Editorial: Westmoreland DA's Office needs to watch the clock on criminal cases
Do you remember the Hasbro game Perfection?
It’s a bright red frame with a blue board you push down. A dial is turned, starting a timer when the switch is flipped. You get one minute to take the 25 yellow plastic shapes and fit them into their corresponding geometric spaces on the board. Run out of time, and the board pops up, flinging all the pieces out.
The penalty is the pickup — and possibly stepping on the sharp peg handle of an errant piece.
On Tuesday, the Westmoreland County District Attorney’s Office got to relive that experience.
In a 12-page ruling, Common Pleas Judge Tim Krieger dismissed a case. Jesse Springer, 38, of Ligonier was charged with driving under the influence in May 2021. Just days short of two years later, Springer still hasn’t been to trial. He should have been in court by June 3, 2022.
That’s a problem in Pennsylvania — and America. The right to a “speedy trial” is right there in the Sixth Amendment of the U.S. Constitution.

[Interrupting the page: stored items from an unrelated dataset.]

-- ==== Sys2Proof/Laws/Frame.lean ====
section
/-! SUPPORT. What each update leaves alone, so that an instruction's frame is the chain of its updates' frames. -/
namespace Sys2Proof.Machine

set_option Elab.async false

/-- Nothing has changed. -/
theorem Leaves.refl (c : Changes) (s : State) : Leaves c s s :=
  ⟨fun _ _ => rfl, fun _ _ => ⟨rfl, rfl⟩, fun _ _ => rfl, fun _ _ _ => rfl, fun _ _ _ => rfl, fun _ _ => rfl,
    ⟨fun _ h => h, fun _ h => .inl h⟩, Nat.le_refl _, fun _ => rfl, fun _ => rfl, ⟨rfl, rfl, rfl⟩, rfl⟩

/-! ### Registers -/

@[simp] theorem State.readGpr_setGpr_self (s : State) (r : Reg) (v : DWord) : (s.setGpr r v).readGpr r = v := by
  simp [State.readGpr]

theorem State.readGpr_setGpr_other (s : State) (r q : Reg) (v : DWord) (h : q ≠ r) : (s.setGpr r v).readGpr q = s.readGpr q := by
  have : r.toNat ≠ q.toNat := fun e => h (BitVec.eq_of_toNat_eq e.symm)
  simp [State.readGpr, this]

@[simp] theorem State.readFpr_setFpr_self (s : State) (r : Reg) (v : DWord) (b : Bool) : (s.setFpr r v b).readFpr r = v := by
  simp [State.readFpr]

theorem State.readFpr_setFpr_other (s : State) (r q : Reg) (v : DWord) (b : Bool) (h : q ≠ r) :
    (s.setFpr r v b).readFpr q = s.readFpr q := by
  have : r.toNat ≠ q.toNat := fun e => h (BitVec.eq_of_toNat_eq e.symm)
  simp [State.readFpr, this]

@[simp] theorem State.isSingle_setFpr_self (s : State) (r : Reg) (v : DWord) (b : Bool) : (s.setFpr r v b).isSingle r = b := by
  simp [State.isSingle]

theorem State.isSingle_setFpr_other (s : State) (r q : Reg) (v : DWord) (b : Bool) (h : q ≠ r) :
    (s.setFpr r v b).isSingle q = s.isSingle q := by
  have : r.toNat ≠ q.toNat := fun e => h (BitVec.eq_of_toNat_eq e.symm)
  simp [State.isSingle, this]

@[simp] theorem State.crField_setCrField_self (s : State) (n : FieldNum) (v : BitVec 4) : (s.setCrField n v).crField n = v := by
  have := n.isLt
  exact fld_setFld_self _ _ _ (by omega)

theorem State.crField_setCrField_other (s : State) (n q : FieldNum) (v : BitVec 4) (h : q ≠ n) :
    (s.setCrField n v).crField q = s.crField q := by
  have h1 := n.isLt
  have h2 := q.isLt
  have h3 : q.toNat ≠ n.toNat := fun e => h (BitVec.eq_of_toNat_eq e)
  exact fld_setFld_other _ _ _ _ _ (by omega) (by omega) (by omega)

/-- A bit of CR after a bit of it is replaced. -/
theorem State.crBit_setCrBit (s : State) (b n : BitNum) (v : Bool) :
    (s.setCrBit b v).crBit n = if n = b then v else s.crBit n := by
  have h1 := b.isLt
  have h2 := n.isLt
  unfold State.setCrBit State.crBit
  rw [State.setCr_cr, bitAt_setBitAt _ _ _ _ (by omega) (by omega)]
  by_cases h : n = b
  · simp [h]
  · have : n.toNat ≠ b.toNat := fun e => h (BitVec.eq_of_toNat_eq e)
    simp [h, this]

theorem State.crField_setCrBit_other (s : State) (b : BitNum) (v : Bool) (q : FieldNum) (h : q ≠ BitVec.ofNat 3 (b.toNat / 4)) :
    (s.setCrBit b v).crField q = s.crField q := by
  have h1 := b.isLt
  have h2 := q.isLt
  have h3 : q.toNat ≠ b.toNat / 4 := by
    intro e
    apply h
    apply BitVec.eq_of_toNat_eq
    simp only [BitVec.toNat_ofNat]
    omega
  exact fld_setFld_other _ _ _ _ _ (by omega) (by omega) (by omega)

/-! ### XER -/

@[simp] theorem State.ca_setCa (s : State) (b : Bool) : (s.setCa b).ca = b := bitAt_setBitAt_self _ _ _ (by omega)

@[simp] theorem State.so_setCa (s : State) (b : Bool) : (s.setCa b).so = s.so := by
  simp [State.so, State.setCa, bitAt_setBitAt]

@[simp] theorem State.ov_setCa (s : State) (b : Bool) : (s.setCa b).ov = s.ov := by
  simp [State.ov, State.setCa, bitAt_setBitAt]

@[simp] theorem State.ov_setOv (s : State) (b : Bool) : (s.setOv b).ov = b := by
  simp [State.ov, State.setOv, bitAt_setBitAt]

@[simp] theorem State.so_setOv (s : State) (b : Bool) : (s.setOv b).so = (s.so || b) := by
  simp [State.so, State.setOv, bitAt_setBitAt]

@[simp] theorem State.ca_setOv (s : State) (b : Bool) : (s.setOv b).ca = s.ca := by
  simp [State.ca, State.setOv, bitAt_setBitAt]

/-! ### Chains of updates -/

theorem Leaves.setGpr {c : Changes} {s t : State} (h : Leaves c s t) (r : Reg) (v : DWord) (hr : r ∈ c.gprs) :
    Leaves c s (t.setGpr r v) :=
  { h with gprs := fun q hq => by rw [State.readGpr_setGpr_other _ _ _ _ (by rintro rfl; exact hq hr)]; exact h.gprs q hq }

theorem Leaves.setFpr {c : Changes} {s t : State} (h : Leaves c s t) (r : Reg) (v : DWord) (b : Bool) (hr : r ∈ c.fprs) :
    Leaves c s (t.setFpr r v b) :=
  { h with
    fprs := fun q hq => by
      have hne : q ≠ r := by rintro rfl; exact hq hr
      rw [State.readFpr_setFpr_other _ _ _ _ _ hne, State.isSingle_setFpr_other _ _ _ _ _ hne]
      exact h.fprs q hq }

theorem Leaves.setCrField {c : Changes} {s t : State} (h : Leaves c s t) (n : FieldNum) (v : BitVec 4) (hn : n ∈ c.cr) :
    Leaves c s (t.setCrField n v) :=
  { h with cr := fun q hq => by rw [State.crField_setCrField_other _ _ _ _ (by rintro rfl; exact hq hn)]; exact h.cr q hq }

theorem Leaves.setCrBit {c : Changes} {s t : State} (h : Leaves c s t) (b : BitNum) (v : Bool)
    (hn : BitVec.ofNat 3 (b.toNat / 4) ∈ c.cr) : Leaves c s (t.setCrBit b v) :=
  { h with cr := fun q hq => by rw [State.crField_setCrBit_other _ _ _ _ (by rintro rfl; exact hq hn)]; exact h.cr q hq }

/-- Replacing CR as a whole, by a value whose fields not listed are as before. -/
theorem Leaves.setCr {c : Changes} {s t : State} (h : Leaves c s t) (v : Word)
    (hv : ∀ f : FieldNum, f ∉ c.cr → fld v (4 * f.toNat) 4 = t.crField f) : Leaves c s (t.setCr v) :=
  { h with cr := fun q hq => (hv q hq).trans (h.cr q hq) }

theorem Leaves.setXer {c : Changes} {s t : State} (h : Leaves c s t) (v : DWord)
    (hv : ∀ p : Nat, p < 64 → p ∉ c.xer → bitAt v p = bitAt t.xer p) : Leaves c s (t.setXer v) :=
  { h with xer := fun p hp hq => (hv p hp hq).trans (h.xer p hp hq) }

theorem Leaves.setFpscr {c : Changes} {s t : State} (h : Leaves c s t) (v : Word)
    (hv : ∀ p : Nat, p < 32 → p ∉ c.fpscr → bitAt v p = bitAt t.fpscr p) : Leaves c s (t.setFpscr v) :=
  { h with fpscr := fun p hp hq => (hv p hp hq).trans (h.fpscr p hp hq) }

theorem Leaves.setCa {c : Changes} {s t : State} (h : Leaves c s t) (b : Bool) (hb : 34 ∈ c.xer) : Leaves c s (t.setCa b) :=
  h.setXer _ (fun p hp hq => by rw [bitAt_setBitAt _ _ _ _ (by omega) hp, if_neg (by rintro rfl; exact hq hb)])

theorem Leaves.setOv {c : Changes} {s t : State} (h : Leaves c s t) (b : Bool) (h1 : 32 ∈ c.xer) (h2 : 33 ∈ c.xer) :
    Leaves c s (t.setOv b) :=
  h.setXer _ (fun p hp hq => by
    rw [bitAt_setBitAt _ _ _ _ (by omega) hp, if_neg (by rintro rfl; exact hq h1), bitAt_setBitAt _ _ _ _ (by omega) hp,
      if_neg (by rintro rfl; exact hq h2)])

theorem Leaves.setOvIf {c : Changes} {s t : State} (h : Leaves c s t) (oe b : Bool) (h1 : oe = true → 32 ∈ c.xer ∧ 33 ∈ c.xer) :
    Leaves c s (t.setOvIf oe b) := by
  unfold State.setOvIf
  split
  · next he => exact h.setOv b (h1 he).1 (h1 he).2
  · exact h

theorem Leaves.setCr0If {c : Changes} {s t : State} (h : Leaves c s t) (rc : Bool) (v : DWord) (h1 : rc = true → 0 ∈ c.cr) :
    Leaves c s (t.setCr0If rc v) := by
  unfold State.setCr0If
  split
  · next he => exact h.setCrField 0 _ (h1 he)
  · exact h

theorem Leaves.setCr1If {c : Changes} {s t : State} (h : Leaves c s t) (rc : Bool) (h1 : rc = true → 1 ∈ c.cr) :
    Leaves c s (t.setCr1If rc) := by
  unfold State.setCr1If
  split
  · next he => exact h.setCrField 1 _ (h1 he)
  · exact h

theorem Leaves.setLr {c : Changes} {s t : State} (h : Leaves c s t) (v : DWord) (hc : c.lr = true) : Leaves c s (t.setLr v) :=
  { h with lr := fun e => by rw [hc] at e; cases e }

theorem Leaves.setCtr {c : Changes} {s t : State} (h : Leaves c s t) (v : DWord) (hc : c.ctr = true) : Leaves c s (t.setCtr v) :=
  { h with ctr := fun e => by rw [hc] at e; cases e }

theorem Leaves.setPc {c : Changes} {s t : State} (h : Leaves c s t) (v : DWord) : Leaves c s (t.setPc v) := { h with }

theorem Leaves.advance {c : Changes} {s t : State} (h : Leaves c s t) : Leaves c s (advance t) := { h with }

theorem Leaves.drew {c : Changes} {s t : State} (h : Leaves c s t) (n : Nat) : Leaves c s (t.drew n) :=
  { h with draws := Nat.le_trans h.draws (Nat.le_add_right _ _) }

theorem Leaves.storeValue {c : Changes} {s t : State} (h : Leaves c s t) (ea : DWord) (n : Nat) (v : DWord)
    (hb : ∀ a ∈ t.operandAddrs ea n, a ∈ c.bytes) : Leaves c s (t.storeValue ea n v) where
  gprs q hq := by rw [State.storeValue_readGpr]; exact h.gprs q hq
  fprs q hq := by rw [State.storeValue_readFpr, State.storeValue_isSingle]; exact h.fprs q hq
  cr q hq := by have := h.cr q hq; simpa [State.crField] using this
  xer p hp hq := by rw [State.storeValue_xer]; exact h.xer p hp hq
  fpscr p hp hq := by rw [State.storeValue_fpscr]; exact h.fpscr p hp hq
  bytes a ha := by
    rw [State.readByte_storeValue_other _ _ _ _ _ (fun hm => ha (hb a hm))]
    exact h.bytes a ha
  modified := ⟨fun a ha => State.mem_storeValue_modified.mpr (.inr (h.modified.1 a ha)), fun a ha =>
    (State.mem_storeValue_modified.mp ha).elim (fun hm => .inr (hb a hm)) (h.modified.2 a)⟩
  draws := by rw [State.storeValue_draws]; exact h.draws
  lr e := by rw [State.storeValue_lr]; exact h.lr e
  ctr e := by rw [State.storeValue_ctr]; exact h.ctr e
  mode := by simpa [sameMode] using h.mode
  outcome := by rw [State.storeValue_outcome]; exact h.outcome

theorem Leaves.storeValues {c : Changes} {s t : State} (h : Leaves c s t) (w : Nat) (eas vs : List DWord)
    (hb : ∀ ea ∈ eas, ∀ a ∈ t.operandAddrs ea w, a ∈ c.bytes) : Leaves c s (t.storeValues w eas vs) := by
  induction eas generalizing t vs with
  | nil => exact h
  | cons ea eas ih =>
    cases vs with
    | nil => exact h
    | cons v vs =>
      refine ih (h.storeValue ea w v (hb ea (by simp))) vs ?_
      intro x hx a ha
      refine hb x (by simp [hx]) a ?_
      simpa [State.operandAddrs, State.byteAddr, State.littleEndian, State.sa] using ha

theorem Leaves.setGprs {c : Changes} {s t : State} (h : Leaves c s t) (r : Reg) (vs : List DWord)
    (hr : ∀ k < vs.length, r + BitVec.ofNat 5 k ∈ c.gprs) : Leaves c s (t.setGprs r vs) := by
  induction vs generalizing t r with
  | nil => exact h
  | cons v vs ih =>
    refine ih (h.setGpr r v ?_) (r + 1) ?_
    · have := hr 0 (by simp)
      simpa using this
    · intro k hk
      have := hr (k + 1) (by simpa using hk)
      have e : r + 1 + BitVec.ofNat 5 k = r + BitVec.ofNat 5 (k + 1) := by
        rw [BitVec.add_assoc]
        congr 1
        apply BitVec.eq_of_toNat_eq
        rw [BitVec.toNat_add, BitVec.toNat_ofNat, BitVec.toNat_ofNat, show (1 : BitVec 5).toNat = 1 from rfl]
        omega
      rwa [e]

/-! ### Completion -/

/-- Completion from a state of the same mode goes to the next sequential instruction. -/
theorem nextPc_of_leaves {c : Changes} {s t : State} (h : Leaves c s t) (hp : t.pc = s.pc) : (advance t).pc = s.nextPc := by
  show t.nextPc = s.nextPc
  simp only [State.nextPc, State.iea, State.sa, hp, h.mode.2.2]

/-- An instruction that completes after a chain of updates. -/
theorem completesWith_advance {c : Changes} {s t : State} {P : State → Prop} (h : Leaves c s t) (hp : t.pc = s.pc)
    (hm : ∀ a ∈ c.bytes, a ∈ t.modified) (hP : P (advance t)) : completesWith (.next (advance t)) s c P :=
  ⟨_, rfl, nextPc_of_leaves h hp, h.advance, hm, hP⟩

/-- A store of one scalar that completes: its bytes are those entered among the modified ones. -/
theorem completesWith_store {c : Changes} {s : State} {P : State → Prop} (ea : DWord) (n : Nat) (v : DWord)
    (hc : c.bytes = s.operandAddrs ea n) (hP : P (advance (s.storeValue ea n v))) :
    completesWith (.next (advance (s.storeValue ea n v))) s c P :=
  completesWith_advance ((Leaves.refl c s).storeValue ea n v (fun a ha => hc ▸ ha)) (by simp)
    (fun a ha => State.mem_storeValue_modified.mpr (.inl (hc ▸ ha))) hP

/-! ### Accesses -/

/-- An operand that may be accessed raises no exception. -/
theorem accessFault_of_accessible {k : Access} {ea : DWord} {n : Nat} {s : State} (h : accessible k ea n s) :
    s.accessFault k ea n = none := by
  rw [State.accessFault_none]
  refine ⟨?_, ?_⟩
  · have := h.1
    unfold State.misaligned aligned
    cases hu : s.params.unaligned with
    | perform => simp
    | fault => simp [this hu]
  · intro a ha
    obtain ⟨i, hi, rfl⟩ := State.mem_checkedAddrs.mp ha
    exact h.2 i hi

theorem bytesOf_loaded (s : State) (ea : DWord) (n : Nat) (hn : n ≤ 8) : holdsBytes (s.loadValue ea n) ea n s :=
  fun i hi => (s.byteOf_loadValue ea n i hn hi).symm

end Sys2Proof.Machine
end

In the Keystone State, the law in question is Rule 600. A case must come to trial within six months if the accused is in custody and within a year if they aren’t. There are ways to press pause on that clock with delays and postponements requested or agreed to by either prosecution or defense, but those timelines are the goal.
A simple DUI stretching two years is well beyond those limits, and Krieger took the DA’s Office to task for it. However, it wasn’t just Springer’s case he cited but also a trend — because Springer’s case wasn’t the only one to miss the deadline.
Krieger noted two other cases dismissed by two other judges — one in 2018 and one in 2021.
This shows the problem is bigger than DA Nicole Ziccarelli, who took office in 2021. The oldest case is definitely not her fault. Some delays in the second case might predate her, too. But failure to get Springer to court on time definitely happened on her watch.
It’s worth arguing that the DA’s Office has had significant cases to prosecute over that period of time, including murders and sexual assaults. Springer’s DUI was a misdemeanor with a summary taillight violation tacked on. It was a first offense. He had been released without bail. It was not the case of a hardened criminal.
The issue is: That shouldn’t matter. If a law is worth writing, it is worth enforcing. If it is worth arresting someone for breaking it, it is worth following the rules of prosecution to complete the process. It is unfair to the person arrested to drag it out. It is equally unfair to the taxpayers to waste an extra year juggling a case.
The DA’s Office blamed court administration for not scheduling the case on time. However, Krieger rightly noted that ensuring cases are scheduled in accordance with Rule 600 is the prosecution’s responsibility.
Ziccarelli spokeswoman Melanie Jones disagreed with the judge’s decision and indicated the office has a case record management system in place.
Springer’s case — and the two before it — would indicate the system is less than perfect and the DA’s Office needs to pay closer attention to prevent more cases from blowing apart when time runs out. Because trials are not a game.
Editor’s note: Krieger’s name was inadvertently substituted for Springer’s in two sentences in an earlier version of this editorial.